■ **TRY IT**:
What lines in the records below include the word "MissRes"? Return each one.

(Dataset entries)
theorem sendRemote_formed (s : State) (a : Sender) (w : Win) (dst : Nat) (nums : List Nat) (data : List Byte)
    (place : Option Place) (hs : Formed s) : Formed (sendRemote s a w dst nums data place) := by
  grind -ring -linarith -order [sendRemote, countFor_formed, pushErr_formed, sendMsg_formed]

theorem storeWindow_formed (s : State) (a : Sender) (k : Nat) (bs : List Byte) (hs : Formed s) :
    Formed (storeWindow s a k bs) := wf_storeWindow s a k bs hs

theorem storePlaces_formed (a : Sender) (ps : List Place) (bs : List Byte) (s : State) (hs : Formed s) :
    Formed (storePlaces a ps bs s) := wf_storePlaces a ps bs s hs

theorem dropAsked_formed (s : State) (who : Waiter) (hs : Formed s) : Formed (dropAsked s who) := by
  grind -ring -linarith -order [dropAsked]

theorem sendAsk_formed (a : Sender) (s : State) (r : Ask) (hs : Formed s) : Formed (sendAsk a s r) := by
  grind -ring -linarith -order [sendAsk, sendRemote_formed]

theorem askFault_formed {s : State} {crew : Nat} {r : Ask} {f : Nat × State} (h : askFault s crew r = some f)
    (hs : Formed s) : Formed f.2 := by
  grind -ring -linarith -order [askFault, pushErr_formed]

theorem askFaults_formed {s : State} {crew : Nat} {rs : List Ask} {f : Nat × State}
    (h : rs.findSome? (askFault s crew) = some f) (hs : Formed s) : Formed f.2 := by
  obtain ⟨r, -, hr⟩ := List.exists_of_findSome?_eq_some h
  exact askFault_formed hr hs

theorem askRemote_formed (a : Agent) (s : State) (reqs : List (Ask × Word)) (hs : Formed s) :
    ResFormed (askRemote a s reqs) := by
  unfold askRemote
  dsimp only
  split
  · rename_i h
    obtain ⟨r, -, hr⟩ := List.exists_of_findSome?_eq_some h
    obtain ⟨f, hf, hg⟩ := Option.map_eq_some_iff.1 hr
    cases hg
    exact askFault_formed hf hs
  · split
    · trivial
    · split
      · split
        · exact foldl_formed (f := fun s (r : Ask × Word) => sendAsk { crew := a.crew, agent := some a.who } s r.1)
            (fun u x hu => sendAsk_formed _ u x.1 hu) _ hs
        · exact hs
      · split
        · exact hs
        · exact hs

theorem agentBytes_formed (a : Agent) (s : State) (p : Word) (ps : List Place) (bytewise : Bool) (hs : Formed s) :
    ResFormed (agentBytes a s p ps bytewise) := by
  grind -ring -linarith -order [agentBytes, askRemote_formed, ResFormed]

theorem agentLoad_formed (a : Agent) (s : State) (p : Word) (ps : List Place) (bytewise : Bool) (hs : Formed s) :
    ResFormed (agentLoad a s p ps bytewise) := by
  grind -ring -linarith -order [agentLoad, agentBytes_formed, countPlaces_formed, ResFormed]

theorem agentRead_formed (a : Agent) (va : Nat) (n : Nat) (s : State) (hs : Formed s) :
    ResFormed (agentRead a va n s) := by
  grind -ring -linarith -order [agentRead, agentPlaces_formed, agentLoad_formed, ResFormed]

theorem agentProbe_formed (a : Agent) (va : Nat) (n : Nat) (s : State) (hs : Formed s) :
    ResFormed (agentProbe a va n s) := by
  grind -ring -linarith -order [agentProbe, agentPlaces_formed, StopFormed, ResFormed]

theorem agentWrite_formed (a : Agent) (va : Nat) (bs : List Byte) (s : State) (hs : Formed s) :
    ResFormed1 (agentWrite a va bs s) := by
  grind -ring -linarith -order [agentWrite, agentProbe_formed, storePlaces_formed, countPlaces_formed, ResFormed,
    ResFormed1]

theorem Stop_left_formed (s0 : State) (who : Waiter) (e : Stop) (h0 : Formed s0) (he : StopFormed e) :
    Formed (e.left s0 who) := by
  unfold Stop.left
  split
  · exact dropAsked_formed _ _ (dropWaiter_formed _ _ he)
  · exact dropAsked_formed _ _ (dropWaiter_formed _ _ h0)

/-! ## Account.lean -/

theorem tenantUse_formed (s : State) (old : Crew) (new : Crew) (n : Nat) (hs : Formed s) :
    Formed (tenantUse s old new n) := by
  grind -ring -linarith -order [tenantUse, countFor_formed, setTenant_mem]

theorem State_elapse_formed (s : State) (n : Nat) (hs : Formed s) : Formed (s.elapse n) := by
  unfold State.elapse
  split
  · exact hs
  · exact foldl_formed (fun u x hu => tenantUse_formed u _ _ n hu) _ hs

theorem acctField_formed (s : State) (crew : Nat) (off : Nat) (hs : Formed s) : ResFormed (acctField s crew off) := by
  grind -ring -linarith -order [acctField, agentRead_formed, ResFormed]

theorem acctSet_formed (s : State) (crew : Nat) (bit : Nat) (hs : Formed s) : Formed (acctSet s crew bit) := by
  grind -ring -linarith -order [acctSet, setCrew_mem]

theorem acctFault_formed (s : State) (crew : Nat) (hs : Formed s) : Formed (acctFault s crew) := by
  grind -ring -linarith -order [acctFault, pushErr_formed, acctSet_formed]

theorem acctPut_formed (crew : Nat) (off : Nat) (bs : List Byte) (s : State) (hs : Formed s) :
    ResFormed1 (acctPut crew off bs s) := by
  grind -ring -linarith -order [acctPut, agentWrite_formed, acctFault_formed, Stop_left_formed, ResFormed1, StopFormed]

theorem acctPuts_formed (crew : Nat) (x1 : List (Nat × List Byte)) (s : State) (hs : Formed s) :
    ResFormed1 (acctPuts crew x1 s) := by
  induction x1 generalizing s with
  | nil => exact hs
  | cons y r ih => grind -ring -linarith -order [acctPuts, acctPut_formed, ResFormed1]

theorem writeRec_formed (crew : Nat) (s : State) (r : AccRec) (hs : Formed s) : ResFormed1 (writeRec crew s r) := by
  grind -ring -linarith -order [writeRec, acctField_formed, acctFault_formed, acctPut_formed, acctSet_formed,
    Stop_left_formed, setCrew_mem, ResFormed, ResFormed1, StopFormed]

theorem writeRecs_formed (crew : Nat) (x1 : List AccRec) (s : State) (hs : Formed s) : ResFormed1 (writeRecs crew x1 s) := by
  induction x1 generalizing s with
  | nil => exact hs
  | cons y r ih => grind -ring -linarith -order [writeRecs, writeRec_formed, ResFormed1]

theorem probeAll_formed (strict : Bool) (a : Agent) (x1 : List (Nat × Nat)) (x2 : State) (hx2 : Formed x2) :
    ResFormed1 (probeAll strict a x1 x2) := by
  induction x1 generalizing x2 with
  | nil => grind -ring -linarith -order [probeAll, agentProbe_formed, ResFormed, ResFormed1]
  | cons y r ih => grind -ring -linarith -order [probeAll, agentProbe_formed, ResFormed, ResFormed1]

theorem acctReady_formed (strict : Bool) (s : State) (crew : Nat) (k : Nat) (hs : Formed s) :
    ResFormed1 (acctReady strict s crew k) := by
  grind -ring -linarith -order [acctReady, acctField_formed, probeAll_formed, ResFormed, ResFormed1]
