theorem ackTo_formed (s : State) (kind : Nat) (rank : Nat) (group : Nat) (nums : List Nat) (data : List Byte)
    (hs : Formed s) : Formed (ackTo s kind rank group nums data) := by
  grind -ring -linarith -order [ackTo, pushOut_formed]

theorem openCheck_formed (i : Instr) (c : CpFields) (s : State) (hs : Formed s) : ResFormed (openCheck i c s) := by
  grind -ring -linarith -order [openCheck, groupWindow_formed, illegalWords, StopFormed, ResFormed]

theorem claim_formed (id : Nat) (s : State) (hs : Formed s) : Formed (claim id s) := by
  grind -ring -linarith -order [claim]

theorem execCollOpen_formed (e : Eng) (c : CpFields) (s : State) (hs : Formed s) :
    OutFormed (execCollOpen e c s) := by
  grind -ring -linarith -order [execCollOpen, issue_formed, fabBody_formed, openCheck_formed, claim_formed]

theorem openLeave_formed (s : State) (crew : Nat) (o : AsyncOp) (hs : Formed s) : Formed (openLeave s crew o) := by
  grind -ring -linarith -order [openLeave, setCrew_mem]

theorem openEnd_formed (s : State) (crew : Nat) (o : AsyncOp) (pd : Bool) (sd : Word) (hs : Formed s) :
    Formed (openEnd s crew o pd sd) := by
  grind -ring -linarith -order [openEnd, openLeave_formed, setCrew_mem]

theorem grantContext_formed (s : State) (crew : Nat) (o : AsyncOp) (h : Nat) (staging : Nat) (tenant : Nat)
    (hs : Formed s) : Formed (grantContext s crew o h staging tenant) := by
  grind -ring -linarith -order [grantContext, chunkToAll_formed, addChunk_formed]

theorem decideClaim_formed (s : State) (k : Claim) (o : AsyncOp) (hs : Formed s) : Formed (decideClaim s k o) := by
  unfold decideClaim
  dsimp only
  split
  · exact openEnd_formed _ _ _ _ _ hs
  · split
    · exact openEnd_formed _ _ _ _ _ hs
    · split
      · exact openEnd_formed _ _ _ _ _ hs
      · exact openEnd_formed _ _ _ _ _ (grantContext_formed _ _ _ _ _ _ hs)

theorem execReductionContextClaim_formed (s : State) (hs : Formed s) : OutFormed (execReductionContextClaim s) := by
  unfold execReductionContextClaim
  split
  · trivial
  · dsimp only
    split
    · exact hs
    · split
      · trivial
      · exact decideClaim_formed _ _ _ hs

theorem closeContext_formed (s : State) (h : Nat) (hs : Formed s) : Formed (closeContext s h) := by
  unfold closeContext
  split
  · exact hs
  · dsimp only
    split
    · exact hs
    · exact foldl_formed (fun u _ hu => formed_ite hu (chunkTo_formed _ _ _ _ _ u _ hu)) _ hs

theorem closeBody_formed (i : Instr) (c : CpFields) (s : State) (hs : Formed s) : ResFormed1 (closeBody i c s) := by
  grind -ring -linarith -order [closeBody, closeContext_formed, illegalWords, setMe_mem, StopFormed, ResFormed1]

theorem execCollClose_formed (e : Eng) (c : CpFields) (s : State) (hs : Formed s) :
    OutFormed (execCollClose e c s) := by
  grind -ring -linarith -order [execCollClose, heldIssue_formed, roomBody_formed, closeBody_formed]

theorem closeHandles_formed (s : State) (launch task : Nat) (hs : Formed s) : Formed (closeHandles s launch task) :=
  foldl_formed (fun u _ hu => formed_ite (closeContext_formed u _ hu) hu) _ hs

theorem collCheck_formed (i : Instr) (opc : Nat) (c : CpFields) (s : State) (hs : Formed s) :
    ResFormed (collCheck i opc c s) := by
  grind -ring -linarith -order [collCheck, fabPointers_formed, illegalWords, StopFormed, StopRes, ResFormed]

theorem countIssue_formed (v : Word) (s : State) (hs : Formed s) : Formed (countIssue v s) := by
  grind -ring -linarith -order [countIssue]

theorem collBody_formed (i : Instr) (opc : Nat) (e : Eng) (c : CpFields) (s : State) (hs : Formed s) :
    ResFormed (collBody i opc e c s) := by
  grind -ring -linarith -order [collBody, fabBody_formed, collCheck_formed, countIssue_formed]

theorem execCollAred_formed (e : Eng) (c : CpFields) (s : State) (hs : Formed s) :
    OutFormed (execCollAred e c s) := by
  grind -ring -linarith -order [execCollAred, issue_formed, collBody_formed]

theorem execCollAgath_formed (e : Eng) (c : CpFields) (s : State) (hs : Formed s) :
    OutFormed (execCollAgath e c s) := by
  grind -ring -linarith -order [execCollAgath, issue_formed, collBody_formed]

theorem execCollBcast_formed (e : Eng) (c : CpFields) (s : State) (hs : Formed s) :
    OutFormed (execCollBcast e c s) := by
  grind -ring -linarith -order [execCollBcast, issue_formed, collBody_formed]

theorem regionCheck_formed (s : State) (crew : Nat) (o : AsyncOp) (base : Word) (total : Nat) (side : Nat)
    (hs : Formed s) : ChkFormed (regionCheck s crew o base total side) := by
  grind -ring -linarith -order [regionCheck, rewalk_formed, ChkFormed]

theorem unitPlaces_formed (s : State) (crew : Nat) (o : AsyncOp) (base : Word) (total : Nat) (need : BitVec 3)
    (side : Nat) (hs : Formed s) : ChkFormed (unitPlaces s crew o base total need side) := by
  grind -ring -linarith -order [unitPlaces, regionCheck_formed, opPlaces_formed, ChkFormed]

theorem readUnit_formed (s : State) (crew : Nat) (o : AsyncOp) (base : Word) (total : Nat) (hs : Formed s) :
    MissRes (readUnit s crew o base total) := by
  grind -ring -linarith -order [readUnit, unitPlaces_formed, opLoad_formed, countPlaces_formed, dropReads_formed,
    setOp_mem, MissLoad, MissFormed, ChkFormed, MissRes]

theorem writeUnit_formed (s : State) (crew : Nat) (o : AsyncOp) (base : Word) (total : Nat) (bs : List Byte)
    (hs : Formed s) : MissRes (writeUnit s crew o base total bs) := by
  grind -ring -linarith -order [writeUnit, unitPlaces_formed, storePlaces_formed, countPlaces_formed, setOp_mem,
    MissFormed, ChkFormed, MissRes]

theorem contribute_formed (s : State) (crew : Nat) (o : AsyncOp) (hs : Formed s) : Formed (contribute s crew o) := by
  unfold contribute
  split
  · exact hs
  · rw [Formed, setOp_mem]
    exact foldl_formed (fun u _ hu => chunkToAll_formed _ _ _ _ u hu) _ hs

theorem sendSums_formed (s : State) (crew : Nat) (o : AsyncOp) (st mark : Nat) (dsts vs : List Nat) (hs : Formed s) :
    Formed (sendSums s crew o st mark dsts vs) := by
  unfold sendSums
  split
  · exact hs
  · rw [Formed, setOp_mem]
    exact foldl_formed (fun u x hu => foldl_formed (fun v c hv => chunkTo_formed _ _ _ _ _ v _ hv) _ hu) _ hs

theorem treeStep_formed (s : State) (crew : Nat) (o : AsyncOp) (t : Nat) (hs : Formed s) :
    MayFormed (treeStep s crew o t) := by
  unfold treeStep
  split
  · exact sendSums_formed _ _ _ _ _ _ _ hs
  · split
    · trivial
    · cases treeResult s o t with
      | none => trivial
      | some vs => exact sendSums_formed _ _ _ _ _ _ _ hs

theorem treeSteps_formed {s t : State} {crew : Nat} {o : AsyncOp} {l : List Nat}
    (h : l.findSome? (treeStep s crew o) = some t) (hs : Formed s) : Formed t := by
  obtain ⟨x, -, hx⟩ := List.exists_of_findSome?_eq_some h
  have h1 := treeStep_formed s crew o x hs
  rw [hx] at h1
  exact h1

theorem tellReached_formed (w : Win) (kind : Nat) (c : State → Chunk) (s : State) (hs : Formed s) :
    Formed (tellReached w kind c s) :=
  foldl_formed (fun u _ hu => formed_ite hu (chunkTo_formed _ _ _ _ _ u _ hu)) _ hs

theorem looseBytes_formed (s : State) (crew : Nat) (o : AsyncOp) (base : Word) (total : Nat) (hs : Formed s) :
    Formed (looseBytes s crew o base total) := by
  unfold looseBytes
  dsimp only
  refine foldl_formed1 (fun a u ha => ?_) _ hs
  have h := unitPlaces_formed a.1 crew { a.2 with next := u } base total 2#3 1 ha
  split
  · exact ha
  · rename_i he
    rw [he] at h
    exact foldl_formed (fun v q hv => formed_ite hv (wf_memWrite _ _ _ hv)) _ h

theorem lostEnd_formed (s : State) (crew : Nat) (o : AsyncOp) (base : Word) (total : Nat) (hs : Formed s) :
    Formed (lostEnd s crew o base total) := by
  grind -ring -linarith -order [lostEnd, fabEnd_formed, looseBytes_formed]

theorem loseHandle_formed (s : State) (o : AsyncOp) (hs : Formed s) : Formed (loseHandle s o) := by
  grind -ring -linarith -order [loseHandle, tellReached_formed]

theorem collStep_formed (s : State) (crew : Nat) (o : AsyncOp) (hs : Formed s) : MissRes (collStep s crew o) := by
  unfold collStep
  dsimp only
  split
  · exact lostEnd_formed _ _ _ _ _ (loseHandle_formed _ _ hs)
  · exact fabEnd_formed _ _ _ _ _ _ hs
  · trivial
  · split
    · split
      · exact readUnit_formed _ _ _ _ _ hs
      · exact contribute_formed _ _ _ hs
    · split
      · exact fabEnd_formed _ _ _ _ _ _ hs
      · trivial
      · split
        · split
          · rename_i h
            exact treeSteps_formed h hs
          · trivial
        · split
          · exact writeUnit_formed _ _ _ _ _ _ hs
          · split
            · trivial
            · exact fabEnd_formed _ _ _ _ _ _ hs

theorem sendCheck_formed (i : Instr) (opc : Nat) (c : CpFields) (s : State) (hs : Formed s) :
    ResFormed (sendCheck i opc c s) := by
  grind -ring -linarith -order [sendCheck, groupWindow_formed, fabPointers_formed, illegalWords, StopFormed, StopRes,
    ResFormed]

theorem nextSeq_formed (n : Nat) (s : State) (hs : Formed s) : Formed (nextSeq n s) := hs

theorem sendBody_formed (i : Instr) (opc : Nat) (e : Eng) (c : CpFields) (s : State) (hs : Formed s) :
    ResFormed (sendBody i opc e c s) := by
  grind -ring -linarith -order [sendBody, fabBody_formed, sendCheck_formed, nextSeq_formed]

theorem execSend_formed (e : Eng) (c : CpFields) (s : State) (hs : Formed s) : OutFormed (execSend e c s) := by
  grind -ring -linarith -order [execSend, issue_formed, sendBody_formed]

theorem execRecv_formed (e : Eng) (c : CpFields) (s : State) (hs : Formed s) : OutFormed (execRecv e c s) := by
  grind -ring -linarith -order [execRecv, issue_formed, sendBody_formed]

theorem sendChunk_formed (s : State) (crew : Nat) (o : AsyncOp) (w : Win) (number : Nat) (kind : Nat)
    (data : List Byte) (hs : Formed s) : Formed (sendChunk s crew o w number kind data) := by
  grind -ring -linarith -order [sendChunk, addChunk_formed, sendMsg_formed, countFor_formed]

theorem tellLost_formed (s : State) (o : AsyncOp) (hs : Formed s) : Formed (tellLost s o) := by
  grind -ring -linarith -order [tellLost, tellReached_formed]

theorem loseGroup_formed (s : State) (group : Nat) (hs : Formed s) : Formed (loseGroup s group) := hs

theorem sendStep_formed (s : State) (crew : Nat) (o : AsyncOp) (hs : Formed s) : MissRes (sendStep s crew o) := by
  unfold sendStep
  dsimp only
  split
  · exact fabEnd_formed _ _ _ _ _ _ (tellLost_formed _ _ hs)
  · split
    · split
      · trivial
      · exact (setOp_mem _ _ _).symm.subst (motive := fun m => Memory.wf m = true) (sendChunk_formed _ _ _ _ _ _ _ hs)
    · split
      · split
        · trivial
        · exact (setOp_mem _ _ _).symm.subst (motive := fun m => Memory.wf m = true) (dropReads_formed _ _ _ hs)
      · split
        · split
          · exact readUnit_formed _ _ _ _ _ hs
          · refine (setOp_mem _ _ _).symm.subst (motive := fun m => Memory.wf m = true) ?_
            exact foldl_formed (fun u _ hu => formed_ite hu (sendChunk_formed _ _ _ _ _ _ _ hu)) _ hs
        · split
          · trivial
          · exact fabEnd_formed _ _ _ _ _ _ hs

theorem opConflict_formed (s : State) (crew : Nat) (id : Nat) (hs : Formed s) : Formed (opConflict s crew id) := by
  grind -ring -linarith -order [opConflict, setOp_mem, setCrew_mem]

theorem answerLate_formed (s : State) (w : RemoteWait) (bs : Option (List Byte)) (hs : Formed s) :
    Formed (answerLate s w bs) := by
  grind -ring -linarith -order [answerLate, dropTag_formed, mapLate_formed, setStrand_mem]

theorem acknowledge_formed (s : State) (tag : Nat) (data : List Byte) (hs : Formed s) :
    Formed (acknowledge s tag data) := by
  unfold acknowledge
  split
  · exact hs
  · rename_i w _
    dsimp only
    have hu := formed_ite (c := w.msg.kind = 1 ∧ (data.headD 0#8).toNat ≠ 0)
      (pushErr_formed s 3 4 (s.crew w.crew).tenant w.crew 0 hs) hs
    have hw := dropTag_formed _ tag hu
    refine formed_ite (answerLate_formed _ _ _ hu) (formed_ite hu (formed_ite (formed_ite hw (formed_ite ?_ hu)) hw))
    cases w.op with
    | none => exact hw
    | some id => exact opConflict_formed _ _ _ hw

theorem ackChunk_formed (s : State) (w : Win) (c : Chunk) (hs : Formed s) : Formed (ackChunk s w c) := by
  grind -ring -linarith -order [ackChunk, acknowledge_formed, ackTo_formed]

theorem recvStep_formed (s : State) (crew : Nat) (o : AsyncOp) (hs : Formed s) : MissRes (recvStep s crew o) := by
  unfold recvStep
  dsimp only
  split
  · exact lostEnd_formed _ _ _ _ _ (tellLost_formed _ _ hs)
  · split
    · split
      · trivial
      · split
        · trivial
        · refine (setOp_mem _ _ _).symm.subst (motive := fun m => Memory.wf m = true) ?_
          exact ackChunk_formed _ _ _ hs
    · split
      · trivial
      · split
        · exact writeUnit_formed _ _ _ _ _ _ hs
        · split
          · trivial
          · refine fabEnd_formed _ _ _ _ _ _ ?_
            exact foldl_formed (fun u _ hu => ackChunk_formed _ _ _ hu) _ hs

theorem execCollectiveChunk_formed (chunk : Chunk) (s : State) (hs : Formed s) :
    OutFormed (execCollectiveChunk chunk s) := by
  grind -ring -linarith -order [execCollectiveChunk, payload_formed, pushErr_formed, addChunk_formed, ackTo_formed,
    OutFormed, notEnabled]

theorem execSendData_formed (chunk : Chunk) (s : State) (hs : Formed s) : OutFormed (execSendData chunk s) := by
  grind -ring -linarith -order [execSendData, payload_formed, pushErr_formed, ackChunk_formed, addChunk_formed,
    loseGroup_formed, OutFormed, notEnabled]

theorem discardAccess_formed (s : State) (a : RemoteReq) (hs : Formed s) : Formed (discardAccess s a) := by
  grind -ring -linarith -order [discardAccess, ackTo_formed, pushErr_formed]

theorem applyPieces_wf (ty : Nat) (ps : List (Nat × Nat)) (bs : List Byte) (m : List Host.Cell) (h : Memory.wf m
  = true) :
    Memory.wf (applyPieces ty ps bs m) = true := by
  induction ps generalizing bs m with
  | nil => exact h
  | cons p r ih => exact ih _ _ (wf_redAt _ _ _ _ _ h)

theorem performAccess_formed (s : State) (a : RemoteReq) (hs : Formed s) :
    Formed (performAccess s a).1 := by
  unfold performAccess
  dsimp only
  split
  · exact hs
  · exact wf_memWrite _ _ _ hs
  · exact wf_amoAt _ _ _ _ _ _ hs
  · exact applyPieces_wf _ _ _ _ hs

■ **RESPONSE AREA**:
    MissRes (readUnit s crew o base total) := by
    setOp_mem, MissLoad, MissFormed, ChkFormed, MissRes]
    (hs : Formed s) : MissRes (writeUnit s crew o base total bs) := by
    MissFormed, ChkFormed, MissRes]
theorem collStep_formed (s : State) (crew : Nat) (o : AsyncOp) (hs : Formed s) : MissRes (collStep s crew o) := by
theorem sendStep_formed (s : State) (crew : Nat) (o : AsyncOp) (hs : Formed s) : MissRes (sendStep s crew o) := by
theorem recvStep_formed (s : State) (crew : Nat) (o : AsyncOp) (hs : Formed s) : MissRes (recvStep s crew o) := by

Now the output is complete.